Сошел я с парохода на землю братской страны 29 декабря, а 30-го утром в компании Живаго в отеле «Капурро» отведал свою первую чашку уругвайского кофе с молоком. В нашу беседу вскоре вмешался местный писарь и – слово за слово – рассказал нам хорошо известную среди шутников нашей любимой улицы Коррьентес байку о бродячем торговце и овце. Затем мы вышли на уличный солнцепек, никакого транспортного средства не понадобилось, и через полчаса, хваля заметный прогресс города, мы пришли в обитель поэта.
Владелец дома, дон Никасио Медейро после стаканчика вишневой наливки и нескольких кусочков сыра поведал нам всегда имеющую успех забавную историю о старой деве и попугае. Он нас уверил, что, хотя флигель, слава Богу, был отремонтирован каменщиком-халтурщиком, библиотека покойного Ниренстейна осталась нетронутой – не хватило средств для проведения дальнейших работ. Действительно, на сосновых стеллажах мы увидели плотные ряды книг, на письменном столе – чернильницу со склоненным над ней задумавшимся Бальзаком, а на стенах – портреты родных и фото с автографом Джорджа Мура [37]. Я надел очки и подверг беспристрастному осмотру запылившиеся томики. Как можно было предвидеть, там виднелись желтые корешки когда-то модного «Меркюр де Франс», лучшие образцы символистской продукции конца века, а также разрозненные томики «Тысячи и одной ночи» Бертона, «Гептамерон» королевы Маргариты, «Декамерон», «Граф Луканор» [38], «Книга о Калиле и Димне» и сказки братьев Гримм. Не укрылись от моего внимательного взгляда и «Басни» Эзопа с собственноручными пометками Ниренстейна.

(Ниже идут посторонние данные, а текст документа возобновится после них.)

/-- R76: the checks come in their order, and a command refused by one of them executes nothing: the packet leaves Q00, its reply
carries the status, and only the idle time of a session that stands restarts. -/
def Obligations.PacketChecksRefuseInOrder : Prop :=
  ∀ (i : Instr) (k : CmdSpec) (e : QEntry) (r : List QEntry) (s : State), commandOf s i = some k →
    s.hostRdy = true → s.executing = none → (s.queue 0).entries = e :: r →
    let p := parsePacket e.data
    let u := (seen i s).modQueue 0 (Queue.pop 16)
    p.crcOk = true → p.opcode = k.opcode →
    (parseItems p.payload = none → k.selects [] = true → p.version = 1 → p.flags = 0 → exec i s = .next (refused p .badLength u)) ∧
    (∀ items, parseItems p.payload = some items → k.selects items = true →
      (p.version ≠ 1 → exec i s = .next (refused p .badVersion u)) ∧
      (p.version = 1 → p.flags ≠ 0 → exec i s = .next (refused p .badParam u)) ∧
      (p.version = 1 → p.flags = 0 → k.shape items = false → k.badShape items = [] → exec i s = .next (refused p .badLength u)) ∧
      (p.version = 1 → p.flags = 0 → k.shape items = true → ¬ SessionStands p s → exec i s = .next (refused p .noSession u)))

/-- R83: the sequence baseline: a SEQ that is neither the baseline nor the one after it is refused; the baseline itself gets the
stored reply again with REPEAT set and nothing executes; a fresh SEQ executes, becomes the baseline, and its reply is stored. -/
def Obligations.SequenceBaselineIsKept : Prop :=
  ∀ (i : Instr) (k : CmdSpec) (p : Packet) (items : List Item) (s : State), commandOf s i = some k →
    Sound k p items s → SessionStands p s →
    let x := s.session p.session
    let c := commandAs p items s
    let u := taken p (seen i s)
    (∀ b, x.baseline = some b → p.seq ≠ (b + 1) % 65536 → p.seq ≠ b → exec i s = .next (refused p .seqError u)) ∧
    (x.baseline = some p.seq →
      exec i s = .next (u.putReply 5 x.storedOp p.seq p.session x.stored .none)) ∧
    (Fresh p s →
      let r := k.execute c u
      exec i s = .next ((State.finish c r).spendNonce p.opcode p.session) ∧
      (r.status.executed = true → r.deferred = false → r.opened = false → r.closing = false → r.state.sessionOpen p.session = true →
        let reply := le 2 r.status.code ++ itemBytes r.items
        State.finish c r = (r.state.putReply (if r.again then 5 else 1) p.opcode p.seq p.session reply r.tag).modSession p.session
          (fun y => { y with baseline := some p.seq, storedOp := p.opcode, stored := reply })) ∧
      (r.status.executed = false → r.deferred = false → r.closing = false →
        State.finish c r = r.state.putReply (if r.again then 5 else 1) p.opcode p.seq p.session (le 2 r.status.code ++ itemBytes r.items) r.tag))

/-- R76: after the packet checks, the first of checks 7–10 that fails gives the status, and nothing is executed: a unit, channel or
port absent from the part, the role, a session restricted by the PIN, a lock, what the request names, and then mode and HOLD_READY. -/
def Obligations.AccessChecksRefuseInOrder : Prop :=
  ∀ (k : CmdSpec) (c : Cmd) (s : State), k.ownChecks = false →
    let r := k.execute c s
    (k.absent s c.items = true → r = refuse .deniedVariant s) ∧
    (k.absent s c.items = false → (c.role < k.role ∨ c.role < k.roleOf c.items) → r = refuse .deniedRole s) ∧
    (k.absent s c.items = false → k.role ≤ c.role → k.roleOf c.items ≤ c.role →
      c.session = 0 → s.nv.pin.isSome = true → pinExempt c.opcode = false → r = refuse .deniedRole s) ∧
    (k.absent s c.items = false → k.role ≤ c.role → k.roleOf c.items ≤ c.role → (c.session = 0 → s.nv.pin = none) →
      k.locked s c.items = true → r = refuse .deniedLock s) ∧
    (k.absent s c.items = false → k.role ≤ c.role → k.roleOf c.items ≤ c.role → (c.session = 0 → s.nv.pin = none) →
      k.locked s c.items = false → k.naming s c = none →
      ((s.rst.recovery = true ∧ recoveryOpcode c.opcode = false) ∨ (k.maintenance = true ∧ s.power.mode ≠ .maintenance) ∨
        (k.journals = true ∧ s.power.holdReady = false)) → r = refuse .notReady s)

/-- R89: the opcode directory: opcode and role of every command whose role does not depend on the request, and which of them wait
for a journal commit and which for Maintenance. -/
def Obligations.DirectoryGivesRolesAndConditions : Prop :=
  ∀ (i : Instr) (s : State) (op role : Nat) (j m : Bool), directoryRow i = some (op, role, j, m) →
    ∃ k, commandOf s i = some k ∧ k.opcode = op ∧ k.role = role ∧ k.journals = j ∧ k.maintenance = m ∧ opcodeDefined op = true

/-- R75, R80, R98: a reply put in Q01 stands at its end as one packet, with the command's credit. -/
def Obligations.RepliesStandInQ01 : Prop :=
  ∀ (flags op seq session : Nat) (payload : Bytes) (tag : ReplyTag) (s : State),
    s.hasRoom 1 = true → 1 < s.queues.length → payload.length ≤ 4095 →
    let d := packet flags op seq session payload
    let u := s.putReply flags op seq session payload tag
    (u.queue 1).entries = (s.queue 1).entries ++ [{ data := d, credit := true, tag := tag }] ∧
    (u.queue 1).produced = ((s.queue 1).produced + 1) % 4294967296

/-- R66: what a READ_QUEUE transaction returns and when it consumes the entry. -/
def Obligations.ReadQueueReturnsTheHeadEntry : Prop :=
  ∀ (n : Fin 32) (clocked : Nat) (s : State), s.portServes = true →
    let shown := fun (b : Bytes) => { s with port := { s.port with hostOut := b.take clocked ++ zeros (clocked - b.length) } }
    (∀ e r, s.hostMayRead n.val = true → (s.queue n.val).entries = e :: r → 1 ≤ e.data.length →
      let str := le 2 e.data.length ++ e.data
      (clocked < str.length → exec (.readQueue n clocked) s = .next (shown str)) ∧
      (str.length ≤ clocked → n.val = 1 → exec (.readQueue n clocked) s = .next (shown str).consumeReply) ∧
      (str.length ≤ clocked → n.val ≠ 1 → exec (.readQueue n clocked) s = .next ((shown str).consume n.val))) ∧
    (((s.queue n.val).entries = [] ∨ s.hostMayRead n.val = false) → exec (.readQueue n clocked) s = .next (shown (le 2 0)))

/-- The cycles in which a host sends a command byte and data on `lanes` lanes (R62). -/
def hostTransaction (lanes cmd : Nat) (data : Bytes) : PortCycles :=
  { sclkHigh := false, cycles := (transactionCycles lanes cmd (data.map (·.toNat))).map (BitVec.ofNat 4) }

/-- R62, R63, R65, R67, R69, R95: the other transactions of the port and the reset pin. -/
def Obligations.PortTransactionsComplete : Prop :=
  ∀ (s : State) (n : Fin 32) (b : Bytes) (a : Byte) (low : Nat) (x : PortCycles),
    (s.portServes = true → n.val ≠ 0 → b ≠ [] → s.hostMayWrite n.val = true →
      exec (.writeQueue n b) s = .next (s.offerAny n.val b)) ∧
    (s.portServes = true → n.val ≠ 0 → b ≠ [] → s.hostMayWrite n.val = false →
      exec (.writeQueue n b) s = .next ((s.modQueue n.val Queue.reject).dropEvents n.val)) ∧
    (s.portServes = true → s.creditsHeld ≠ 0 → b.headD 0 = 0x5A → b.length = 12 + fieldAt 6 2 b % 4096 →
      exec (.writeQueue 0 b) s = .next (s.offer 0 { data := b, credit := true })) ∧
    (s.portServes = true → b ≠ [] → b.headD 0 ≠ 0x5A → exec (.writeQueue 0 b) s = .next s.discardPacket) ∧
    (s.port.resetting = false → (s.power.mode.serves = true ∨ s.power.mode = .standby) →
      exec .readStatus s = .next { s with port := { s.port with hostOut := le 4 s.statusWord } }) ∧
    (s.power.mode.low = true → s.port.resetting = false → s.port.wakeAddr ≠ 0 → a.toNat = s.port.wakeAddr →
      exec (.address a) s = .next (s.latchWake 0)) ∧
    (s.power.mode.low = true → (s.port.wakeAddr = 0 ∨ a.toNat ≠ s.port.wakeAddr) → exec (.address a) s = .next s) ∧
    (s.portServes = true → exec .portReset s = .next (s.startHostReset 1)) ∧
    (s.portServes = true → 8 ≤ x.cycles.length →
      unknownTransaction (laneByte 1 true ((x.cycles.map (·.toNat)).take 8)) s.port.lanes (x.cycles.length - 8)
        (laneBytes s.port.lanes (x.cycles.length - 8) ((x.cycles.map (·.toNat)).drop 8)) = true →
      exec (.unknownPortCommand x) s = .next s.framingError) ∧
    (s.port.lanes = 1 ∨ s.port.lanes = 2 ∨ s.port.lanes = 4 →
      exec (.unknownPortCommand (hostTransaction s.port.lanes (0x20 + n.val) b)) s = exec (.writeQueue n b) s) ∧
    (1000 ≤ low → s.rst.inReset = false → s.power.mode.low = false → s.portServes = true →
      exec (.hpRstN low) s = .next (s.startHostReset 0)) ∧
    (low ≤ 100 → exec (.hpRstN low) s = .next s) ∧
    (s.port.resetting = true → exec .hostPortResetDone s = .next s.hostReset)

/-- R95: what a host-port reset leaves: HP_LANES, HP_IRQ_MASK and FRAMING at their defaults, RESET_SEEN set,
Q00 and Q01 empty, sessions 1–15 closed and session 0 without a baseline. -/
def Obligations.HostPortResetLeavesDefaults : Prop :=
  ∀ (s : State), s.port.resetting = true → (∀ e ∈ (s.queue 1).entries, e.tag = .none) →
    ∃ u, exec .hostPortResetDone s = .next u ∧ u.port.resetting = false ∧ u.port.lanes = 1 ∧ u.port.irqMask = 3 ∧ u.port.framing = 0 ∧
      u.port.resetSeen = true ∧ u.port.epoch = s.port.epoch + 1 ∧
      (u.queue 0).entries = [] ∧ (u.queue 1).entries = [] ∧
      (∀ n, 1 ≤ n → n < 16 → n < s.sessions.length → (u.session n).state = .free) ∧ (u.session 0).baseline = none ∧
      (∀ y ∈ u.slots, y.owner = none)

/-- R82, R91: an idle session closes with EV010, an unused reserved ID becomes free, and the lockout ends. -/
def Obligations.SessionsExpire : Prop :=
  ∀ (s : State) (n : Fin 16), let x := s.session n.val
    (n.val ≠ 0 → x.state = .opened → s.power.mode.low = false →
      exec (.sessionIdleClosed n) s =
        .next ((s.closeSession n.val 4).occur 10 n.val (le 1 x.role ++ zeros 1 ++ le 2 x.keyId ++ le 4 x.idleLimit))) ∧
    (x.state = .reserved → exec (.nonceExpiry n) s = .next (s.modSession n.val (fun _ => {}))) ∧
    exec .authLockoutExpiry s = .next { s with lockout := false }

/-- R76, R83, R87: a packet whose CRC fails, and one whose opcode nothing defines. -/
def Obligations.BadPacketsAreAnswered : Prop :=
  ∀ (e : QEntry) (r : List QEntry) (s : State), s.hostRdy = true → s.executing = none → (s.queue 0).entries = e :: r →
    let p := parsePacket e.data
    let u := s.modQueue 0 (Queue.pop 16)
    (p.crcOk = false → exec .badOpcode s =
      .next (refused p .crcFail { u with port := { u.port with crcFails := wrap32 (u.port.crcFails + 1) } })) ∧
    (∀ items, p.crcOk = true → opcodeDefined p.opcode = false → s.appletOpcode p.opcode = false → p.version = 1 → p.flags = 0 →
      parseItems p.payload = some items → s.sessionOpen p.session = true → Fresh p s →
      exec .badOpcode s = .next (refused p .badOpcode (taken p s)))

Медейро дал согласие на то, чтобы я исследовал ящики письменного стола. На это я потратил два дня. О скопированных мной рукописях много говорить не стану – издательство «Пробега» вскоре предложит их широкой публике. Сельская идиллия Лакомки и Полишинеля, приключения Серой Мухи и огорчения доктора Окса, искавшего философский камень, уже необратимо включены в самый что ни на есть прочный corpus нашей литературы, хотя иной Аристарх и осудил изощренность стиля и избыток акростихов и отступлений. Эти исконно краткие вещицы, несмотря на их достоинства признанные самой придирчивой критикой журнала «Марча», не могли быть тем magnum opus, который искало наше любопытство.
На последней странице не помню уж какой книги Малларме я наткнулся на следующую запись Ниренстейна Сузы: «Любопытно, что Малларме, столь стремившийся к абсолюту, искал его в самом ненадежном и изменчивом – в словах. Ведь всем известно, что их дополнительные значения меняются и что самое высокое слово завтра может звучать тривиально или двусмысленно».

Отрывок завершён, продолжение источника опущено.